Friend or Fad: Are These Trendy Diets Good for You?
Registered dietitian Lisa Muras weighs in on the pros and cons of five popular food regimens.
What is it?
Fasting is generally defined as abstinence from all or certain foods and/or beverages for a specified period of time. It has been practiced for centuries, often as part of religious practice. When used as a weight loss method, fasting can take many forms: alternate day fasting (fasting for 24 hours, then eating normally for the next 24 hours); modified fasting such as the 5:2 diet (eat normally but healthfully for five days of the week and consume a very low-calorie diet of 500 to 600 calories on two nonconsecutive days); or time-restricted fasting (eating only during a specific time frame, such as 10 a.m. to 6 p.m.).
A large body of research exists on laboratory animals showing that some types of fasting can reduce the risk of diseases such as diabetes, cardiovascular disease, Parkinson’s disease and stroke. Some small studies on humans have shown significant short-term weight loss, decreases in body fat and a reduction in triglycerides, LDL cholesterol and systolic blood pressure. It is believed that fasting may lead to improved health because it positively influences circadian rhythms (thus improving sleep), and helps activate adaptive stress responses to protect against disease. Traditional daily caloric restriction can slow your metabolism rate, but eating normally most days of the week with fasting two or three days may actually accelerate metabolism.

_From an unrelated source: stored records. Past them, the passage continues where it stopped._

-- ==== Sys2Proof/Tests/Slice0.lean ====
section
/-! SUPPORT. Tests on fixed values, expected results from spec/95_test_vectors.md and the encoding clauses, and for
each obligation with hypotheses a state and operands that meet them (`witness_<obligation>`). -/

namespace Sys2Proof.Tests

open Sys2Proof Sys2Proof.Machine

/-- The small geometry of 95_test_vectors.md. -/
def T4x2 : Geometry := ⟨4, 2, by decide⟩

/-- The smallest geometry of R7. -/
def T2x1 : Geometry := ⟨2, 1, by decide⟩

/-- A state just after construction whose coming calls answer `oracle`. -/
def start (g : Geometry) (oracle : List Answer) : State :=
  { State.construct g Config.neutralDefault with oracle := oracle }

/-- `start` with a reset line pulsed and a controller programmed. -/
def ready (g : Geometry) (oracle : List Answer) : State :=
  { start g oracle with phase := .initialized, res := .high, panel := .image [] }

/-- What the two kinds of answer look like. -/
def okReply : Reply := ⟨.ok, none⟩
def errReply : Reply := ⟨.busWriteError, none⟩

/-- An outcome is a next state and the check holds of it. -/
def nextIs (o : Host.Outcome State Fault Refusal) (check : State → Bool) : Bool :=
  match o with
  | .next t => check t
  | .fault _ => false
  | .refused _ => false

/-- `phase`, `RES`, the new events and the answers of an outcome. -/
def shows (o : Host.Outcome State Fault Refusal) (p : Phase) (l : ResetLine) (events : List Event)
    (answers : List Reply) : Bool :=
  nextIs o (fun t => decide (t.phase = p ∧ t.res = l ∧ t.trace = events ∧ t.answers = answers))

/-! ### Well-formedness -/

theorem test_sendcmd_selector_checked :
    (Instr.sendcmd 0x00 0 0).WellFormed = false ∧ (Instr.sendcmd 0xA3 0 0).WellFormed = false ∧
    (Instr.sendcmd 0x81 0xFF 0).WellFormed = true := by decide

theorem test_geometry_checked :
    ¬ LegalGeometry 3 2 ∧ ¬ LegalGeometry 0 2 ∧ ¬ LegalGeometry 258 2 ∧ ¬ LegalGeometry 4 0 ∧
    ¬ LegalGeometry 4 257 ∧ LegalGeometry 2 1 ∧ LegalGeometry 256 256 := by decide

/-! ### Decoding: each row's word written out from its encoding in R84 and R90 -/

theorem test_decode_commands_without_operand :
    decodeTableWord 8 0b10101110 = some .displayOff ∧ decodeTableWord 8 0b10101111 = some .displayOn ∧
    decodeTableWord 8 0b10100100 = some .normalDisplay := by decide

theorem test_decode_address_ranges :
    decodeTableWord 24 0b001011110001000000010101 = some (.columnAddress 0x10 0x2F) ∧
    decodeTableWord 24 0b001111110000000001110101 = some (.rowAddress 0x00 0x3F) := by decide

theorem test_decode_commands_with_one_operand :
    decodeTableWord 16 0b1111111110000001 = some (.contrast 0xFF) ∧
    decodeTableWord 16 0b0101000110100000 = some (.remap 0x51) ∧
    decodeTableWord 16 0b0111111110100001 = some (.startLine 0x7F) ∧
    decodeTableWord 16 0b1000000010100010 = some (.displayOffset 0x80) ∧
    decodeTableWord 16 0b0000111110101000 = some (.muxRatio 0x0F) ∧
    decodeTableWord 16 0b1111000110110001 = some (.phaseLength 0xF1) := by decide

theorem test_decode_more_commands_with_one_operand :
    decodeTableWord 16 0b1111000010110011 = some (.frontClockDivider 0xF0) ∧
    decodeTableWord 16 0b0000000110101011 = some (.functionSelectionA 0x01) ∧
    decodeTableWord 16 0b0000111110110110 = some (.secondPrechargePeriod 0x0F) ∧
    decodeTableWord 16 0b0000011110111110 = some (.comDeselectVoltage 0x07) ∧
    decodeTableWord 16 0b0000100010111100 = some (.prechargeVoltage 0x08) ∧
    decodeTableWord 16 0b0110001011010101 = some (.functionSelectionB 0x62) ∧
    decodeTableWord 16 0b0001001011111101 = some (.commandLock 0x12) := by decide

theorem test_decode_host_operations :
    decodeTableWord 3 0b000 = some .reset ∧ decodeTableWord 3 0b001 = some .init ∧
    decodeTableWord 32 0x2F101502 = some (.sendcmd 0x15 0x10 0x2F) ∧ decodeTableWord 3 0b011 = some .flush ∧
    decodeTableWord 3 0b100 = some (.drawpixel 0 0 0) ∧ decodeTableWord 16 0x0F05 = some (.clear 0xF) ∧
    decodeTableWord 3 0b110 = some .bbox ∧ decodeTableWord 3 0b111 = some (.drawbatch []) := by decide

/-- A negative coordinate, and a batch of one entry (entry 4's layout). -/
theorem test_decode_coordinates :
    decodeTableWord 80 0x0F00000005FFFFFFFF04 = some (.drawpixel (-1) 5 0xF) ∧
    decodeTableWord 96 0x000A000000020000000307 = none ∧
    decodeTableWord 96 0x000A00000002000000030107 = some (.drawbatch [⟨3, 2, 0xA⟩]) := by decide

/-- Bytes that are no request are refused by name. -/
theorem test_decode_rejects :
    decode [] = .error .emptyRecord ∧ decode [0x08] = .error (.unassignedFirstByte 0x08) ∧
    decode [0xFF, 0x00] = .error (.unassignedFirstByte 0xFF) ∧ decode [0x81] = .error .truncated ∧
    decode [0x15, 0x00] = .error .truncated ∧ decode [0x02, 0x81, 0xFF] = .error .truncated ∧
    decode [0x05, 0x10] = .error (.grayWiderThanFourBits 0x10) ∧ decode [0x07] = .error .truncated ∧
    decode [0x07, 0x02] = .error (.badBatchMark 0x02) :=
  ⟨rfl, rfl, rfl, rfl, rfl, rfl, rfl, rfl, rfl⟩

/-- V-ENC-1: an operand byte equal to an opcode is still an operand. -/
theorem test_operand_equal_to_an_opcode :
    Command.encode (.contrast 0xAF) = [0x81, 0xAF] ∧ Instr.sends? (.sendcmd 0x81 0xAF 0) = some (.contrast 0xAF) := by
  decide

/-- S5, S6, S7. -/
theorem test_source_encodings :
    Command.encode (.contrast 0x80) = [0x81, 0x80] ∧ Command.encode (.columnAddress 0 127) = [0x15, 0x00, 0x7F] ∧
    Command.encode .displayOn = [0xAF] := by decide

/-! ### Commands and SENDCMD (95 section 2.4) -/

/-- V-CMD-1: neutral, so the claims stay. -/
theorem test_sendcmd_contrast :
    shows (exec (.sendcmd 0x81 0xFF 0) (ready T4x2 [.ok])) .initialized .high [.cmd [0x81, 0xFF] .ok] [okReply] = true ∧
    nextIs (exec (.sendcmd 0x81 0xFF 0) (ready T4x2 [.ok])) (fun t => decide (t.panel = .image [])) = true := by decide

/-- V-CMD-3 and V-CMD-5. -/
theorem test_sendcmd_withdraws :
    shows (exec (.sendcmd 0x15 0x10 0x2F) (ready T4x2 [.ok])) .uncommitted .high [.cmd [0x15, 0x10, 0x2F] .ok]
      [okReply] = true ∧
    shows (exec (.sendcmd 0x81 0x80 0) (ready T4x2 [.err])) .uncommitted .high [.cmd [0x81, 0x80] .err]
      [errReply] = true ∧
    nextIs (exec (.sendcmd 0x81 0x80 0) (ready T4x2 [.err])) (fun t => decide (t.panel = .unknown)) = true := by decide

/-- V-CMD-2 and V-CMD-6, as the commands themselves. -/
theorem test_commands_as_instructions :
    shows (exec .displayOff (ready T4x2 [.ok])) .initialized .high [.cmd [0xAE] .ok] [okReply] = true ∧
    shows (exec (.commandLock 0x16) (start T4x2 [.ok])) .uncommitted .unknown [.cmd [0xFD, 0x16] .ok] [okReply] = true ∧
    shows (exec (.remap 0x51) (ready T4x2 [.ok])) .uncommitted .high [.cmd [0xA0, 0x51] .ok] [okReply] = true := by
  decide

/-- The last line of 95 section 2.4: neutrality is a parameter. -/
theorem test_neutral_set_is_a_parameter :
    nextIs (exec .displayOff { ready T4x2 [.ok] with neutral := [.contrast] })
      (fun t => decide (t.phase = .uncommitted ∧ t.panel = .unknown)) = true := by decide

/-! ### RESET, INIT, FLUSH -/

/-- V-RST-1 and V-RST-3. -/
theorem test_reset :
    shows (exec .reset (start T4x2 [.ok, .ok, .ok])) .reset .high
      [.line .high .ok, .delay 100, .line .low .ok, .delay 100, .line .high .ok, .delay 100] [okReply] = true ∧
    shows (exec .reset (start T4x2 [.ok, .err])) .uncommitted .unknown
      [.line .high .ok, .delay 100, .line .low .err] [errReply] = true := by decide

/-- V-INIT-6. -/
theorem test_init_small_geometry :
    shows (exec .init { start T4x2 (List.replicate 18 .ok) with phase := .reset }) .initialized .unknown
      [.cmd [0xAE] .ok, .cmd [0x15, 0x00, 0x03] .ok, .cmd [0x75, 0x00, 0x01] .ok, .cmd [0x81, 0x80] .ok,
       .cmd [0xA0, 0x51] .ok, .cmd [0xA1, 0x00] .ok, .cmd [0xA2, 0x00] .ok, .cmd [0xA4] .ok, .cmd [0xA8, 0x7F] .ok,
       .cmd [0xB1, 0xF1] .ok, .cmd [0xB3, 0x00] .ok, .cmd [0xAB, 0x01] .ok, .cmd [0xB6, 0x0F] .ok,
       .cmd [0xBE, 0x0F] .ok, .cmd [0xBC, 0x08] .ok, .cmd [0xD5, 0x62] .ok, .cmd [0xFD, 0x12] .ok, .cmd [0xAF] .ok]
      [okReply] = true := by decide

/-- P3 line 2: step 5 fails. -/
theorem test_init_fails_at_step_five :
    shows (exec .init (start Config.G128x128 [.ok, .ok, .ok, .ok, .err])) .uncommitted .unknown
      [.cmd [0xAE] .ok, .cmd [0x15, 0x00, 0x7F] .ok, .cmd [0x75, 0x00, 0x7F] .ok, .cmd [0x81, 0x80] .ok,
       .cmd [0xA0, 0x51] .err] [errReply] = true := by decide

/-- The buffer `[13, 3B, 3D, 33]` of program P4. -/
def bufferP4 : Memory := [(0, 0x13), (1, 0x3B), (2, 0x3D), (3, 0x33)]

/-- V-FL-6. -/
theorem test_flush :
    nextIs (exec .flush { ready T4x2 [.ok] with fb := bufferP4 }) (fun t => decide (
      t.trace = [.data [0x13, 0x3B, 0x3D, 0x33] .ok] ∧ t.fb = bufferP4 ∧ t.phase = .initialized ∧
      t.panel = .image [[1, 3, 3, 0xB], [3, 0xD, 3, 3]])) = true := by decide

/-- V-FL-4 and V-FL-5, on the small geometry. -/
theorem test_flush_without_claim :
    nextIs (exec .flush { ready T4x2 [.err] with fb := bufferP4 }) (fun t => decide (
      t.trace = [.data [0x13, 0x3B, 0x3D, 0x33] .err] ∧ t.phase = .uncommitted ∧ t.panel = .unknown)) = true ∧
    nextIs (exec .flush { start T4x2 [.ok] with phase := .reset }) (fun t => decide (
      t.trace = [.data [0, 0, 0, 0] .ok] ∧ t.phase = .reset ∧ t.panel = .unknown)) = true := by decide

/-! ### Drawing -/

/-- The table of 95 section 2.6. -/
theorem test_nibbles :
    (updateUpperHalf 0x00 0xF, updateLowerHalf 0x00 0xF) = (0xF0, 0x0F) ∧
    (updateUpperHalf 0xFF 0x0, updateLowerHalf 0xFF 0x0) = (0x0F, 0xF0) ∧
    (updateUpperHalf 0x3C 0xC, updateLowerHalf 0x3C 0x3) = (0xCC, 0x33) ∧
    (updateUpperHalf 0x80 0x1, updateLowerHalf 0x80 0x1) = (0x10, 0x81) := by decide

/-- Indexes of 95 section 2.7, the last for (256, 256). -/
theorem test_pixel_index :
    pixelIndex Config.G128x128 5 3 = 194 ∧ pixelIndex Config.G128x128 127 0 = 63 ∧
    pixelIndex Config.G128x128 0 127 = 8128 ∧ pixelIndex Config.G128x128 127 127 = 8191 ∧
    pixelIndex ⟨256, 256, by decide⟩ 255 255 = 32767 := by decide

/-- 95 section 2.7: `(5, 3, 9)`, and `(127, 127, 8)` over 60. -/
theorem test_drawpixel :
    nextIs (exec (.drawpixel 5 3 9) State.reset) (fun t => decide (t.fb = [(194, 0x09)])) = true ∧
    nextIs (exec (.drawpixel 127 127 8) { State.reset with fb := [(8191, 0x60)] })
      (fun t => decide (t.fb = [(8191, 0x68)] ∧ t.answers = [okReply] ∧ t.trace = [])) = true := by decide

/-- 95 section 2.7: coordinates outside the box, `(128, 0)` beside byte 64 that holds 4F. -/
theorem test_drawpixel_out_of_bounds :
    nextIs (exec (.drawpixel 128 0 0xF) { State.reset with fb := [(64, 0x4F)] })
      (fun t => decide (t.fb = [(64, 0x4F)] ∧ t.answers = [okReply])) = true ∧
    nextIs (exec (.drawpixel 0x80000000 5 0xF) State.reset) (fun t => decide (t.fb = [])) = true ∧
    nextIs (exec (.drawpixel 129 (-3) 0xF) State.reset) (fun t => decide (t.fb = [])) = true := by decide

/-- 95 section 2.8: CLEAR 5, then `(1, 0, 2)`. -/
theorem test_clear :
    nextIs (exec (.clear 5) (start T4x2 [])) (fun t =>
      nextIs (exec (.drawpixel 1 0 2) t) (fun u => decide (snapshot T4x2 u.fb = [0x52, 0x55, 0x55, 0x55]))) = true ∧
    nextIs (exec (.clear 0) { start T4x2 [] with fb := bufferP4 }) (fun t => decide (t.fb = [])) = true := by decide

/-- Program P4, lines 1 and 2. -/
theorem test_drawbatch :
    nextIs (exec (.drawbatch [⟨0, 0, 0xA⟩, ⟨3, 0, 0xB⟩, ⟨4, 0, 0xC⟩, ⟨1, 1, 0xD⟩, ⟨-1, 1, 0xE⟩, ⟨2, 2, 0xF⟩, ⟨0, 0, 1⟩])
      { start T4x2 [] with fb := [(0, 0x33), (1, 0x33), (2, 0x33), (3, 0x33)] })
      (fun t => decide (t.fb = bufferP4 ∧ t.answers = [okReply] ∧ t.trace = [])) = true := by decide

/-- 95 section 2.8. -/
theorem test_bbox :
    nextIs (exec .bbox State.reset) (fun t => decide (t.answers = [⟨.ok, some ⟨0, 0, 128, 128⟩⟩])) = true := by decide

/-- A step takes the record off the queue and runs it. -/
theorem test_step :
    nextIs (step { State.reset with requests := [[0x06], [0x03]] })
      (fun t => decide (t.requests = [[0x03]] ∧ t.answers = [⟨.ok, some ⟨0, 0, 128, 128⟩⟩])) = true := by decide

/-! ### Witnesses: states and operands that meet each statement's hypotheses -/

theorem witness_EncodeOfDecode :
    decode [0x02, 0x81, 0xFF, 0x00, 0x99] = .ok (.sendcmd 0x81 0xFF 0x00, [0x99]) := rfl

theorem witness_CommandDecoderRecovers :
    Command.decode [0x15, 0x10, 0x2F, 0xAE] = .ok (.columnAddress 0x10 0x2F, [0xAE]) ∧
    Command.encode (.contrast 0xAF) = Command.encode ((CommandKind.contrast).build 0xAF 0x12) := ⟨rfl, rfl⟩

theorem witness_OpcodesAreAClosedSet : CommandKind.ofOpcode 0xFD = some .commandLock := rfl

theorem witness_ConstructionState :
    0 < T2x1.bufLen ∧ 8191 < Config.G128x128.bufLen ∧ inBounds Config.G128x128 127 127 = true ∧
    inBounds T2x1 1 0 = true := by decide

theorem witness_StepRunsDecodedRequest :
    { State.reset with requests := [[0x05, 0x0F]] }.requests = [0x05, 0x0F] :: [] ∧
    decode [0x05, 0x0F] = .ok (.clear 0xF, []) := ⟨rfl, rfl⟩

theorem witness_StepRunsTableWord : decodeTableWord 16 0x0F05 = some (.clear 0xF) := by decide

/-- Nothing pending, an empty record, and a byte that is neither opcode nor select code. -/
theorem witness_StepWithoutARequest :
    State.reset.requests = [] ∧ decode [] = .error .emptyRecord ∧
    decode [0xFF] = .error (.unassignedFirstByte 0xFF) := ⟨rfl, rfl, rfl⟩

theorem witness_WellFormedInstructionsComplete :
    (Instr.sendcmd 0x15 0 0).WellFormed = true ∧ Instr.flush.WellFormed = true := by decide

theorem witness_SendcmdRefusesOtherSelectors :
    (∀ k : CommandKind, (0x00 : Byte) ≠ k.opcode) ∧ ∀ k : CommandKind, (0xFF : Byte) ≠ k.opcode :=
  ⟨fun k => by cases k <;> decide, fun k => by cases k <;> decide⟩

/-- Both answers of R111's two equivalences occur. -/
theorem witness_SendingRaisesIffItsCallFails :
    (start T4x2 [.ok]).answerAt 0 = .ok ∧ (start T4x2 [.err]).answerAt 0 = .err := by decide

theorem witness_ResetPulsesTheLine : ∀ k < 3, (start T4x2 [.ok, .ok, .ok]).answerAt k = .ok := by decide

/-- One state for each of the three failing calls. -/
theorem witness_ResetStopsAtFailingCall :
    (start T4x2 [.err]).answerAt 0 = .err ∧
    ((∀ j < 1, (start T4x2 [.ok, .err]).answerAt j = .ok) ∧ (start T4x2 [.ok, .err]).answerAt 1 = .err) ∧
    ((∀ j < 2, (start T4x2 [.ok, .ok, .err]).answerAt j = .ok) ∧ (start T4x2 [.ok, .ok, .err]).answerAt 2 = .err) := by
  decide

theorem witness_InitSendsItsSequence :
    ∀ k < 18, (start T4x2 (List.replicate 18 .ok)).answerAt k = .ok := by decide

/-- The first and the last step fail. -/
theorem witness_InitStopsAtFailingStep :
    (start T4x2 [.err]).answerAt 0 = .err ∧
    (∀ j < 17, (start T4x2 (List.replicate 17 .ok ++ [.err])).answerAt j = .ok) ∧
    (start T4x2 (List.replicate 17 .ok ++ [.err])).answerAt 17 = .err := by decide

theorem witness_InitProgramsEveryRegister :
    ∀ k < 18, (start Config.G128x128 (List.replicate 18 .ok)).answerAt k = .ok := by decide

theorem witness_FlushSendsTheBuffer :
    (start T4x2 [.ok]).answerAt 0 = .ok ∧ (start T4x2 [.err]).answerAt 0 = .err := by decide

Most meaningful research has been conducted on animals, so the results of a fasting diet on human subjects is unclear. Also, the term “fasting” is widely interpreted, so it is difficult to compare results. While some research indicates intermittent fasting can be effective for short-term weight loss, it doesn’t appear to be effective in keeping the weight off over time. Adherents to this diet may find it difficult not to overeat or “cheat” on non-fasting days, which can thwart weight loss. Also, many following a fasting “window” tend to skip breakfast, which has been shown to increase the risk of cardiovascular disease while decreasing cognitive function and energy. On fasting days, many individuals report feelings of lethargy, headaches and low blood glucose, although this can improve over time. A well-rounded eating pattern provides both calories (energy) and micronutrients, such as vitamins and minerals, that would be missing when fasting and difficult for most people to meet in one day.
Going longer between meals and snacks may be beneficial, particularly if you struggle with late-night snacking. The constant “grazing” that typifies a Western diet complicates metabolism, adds excess calories and can even disrupt sleep. Fasting in the evening and overnight, then eating regular meals during the day, is the pattern that appears to have the most benefits in terms of weight loss, blood sugar control and improved lipids. It’s also the most tolerable.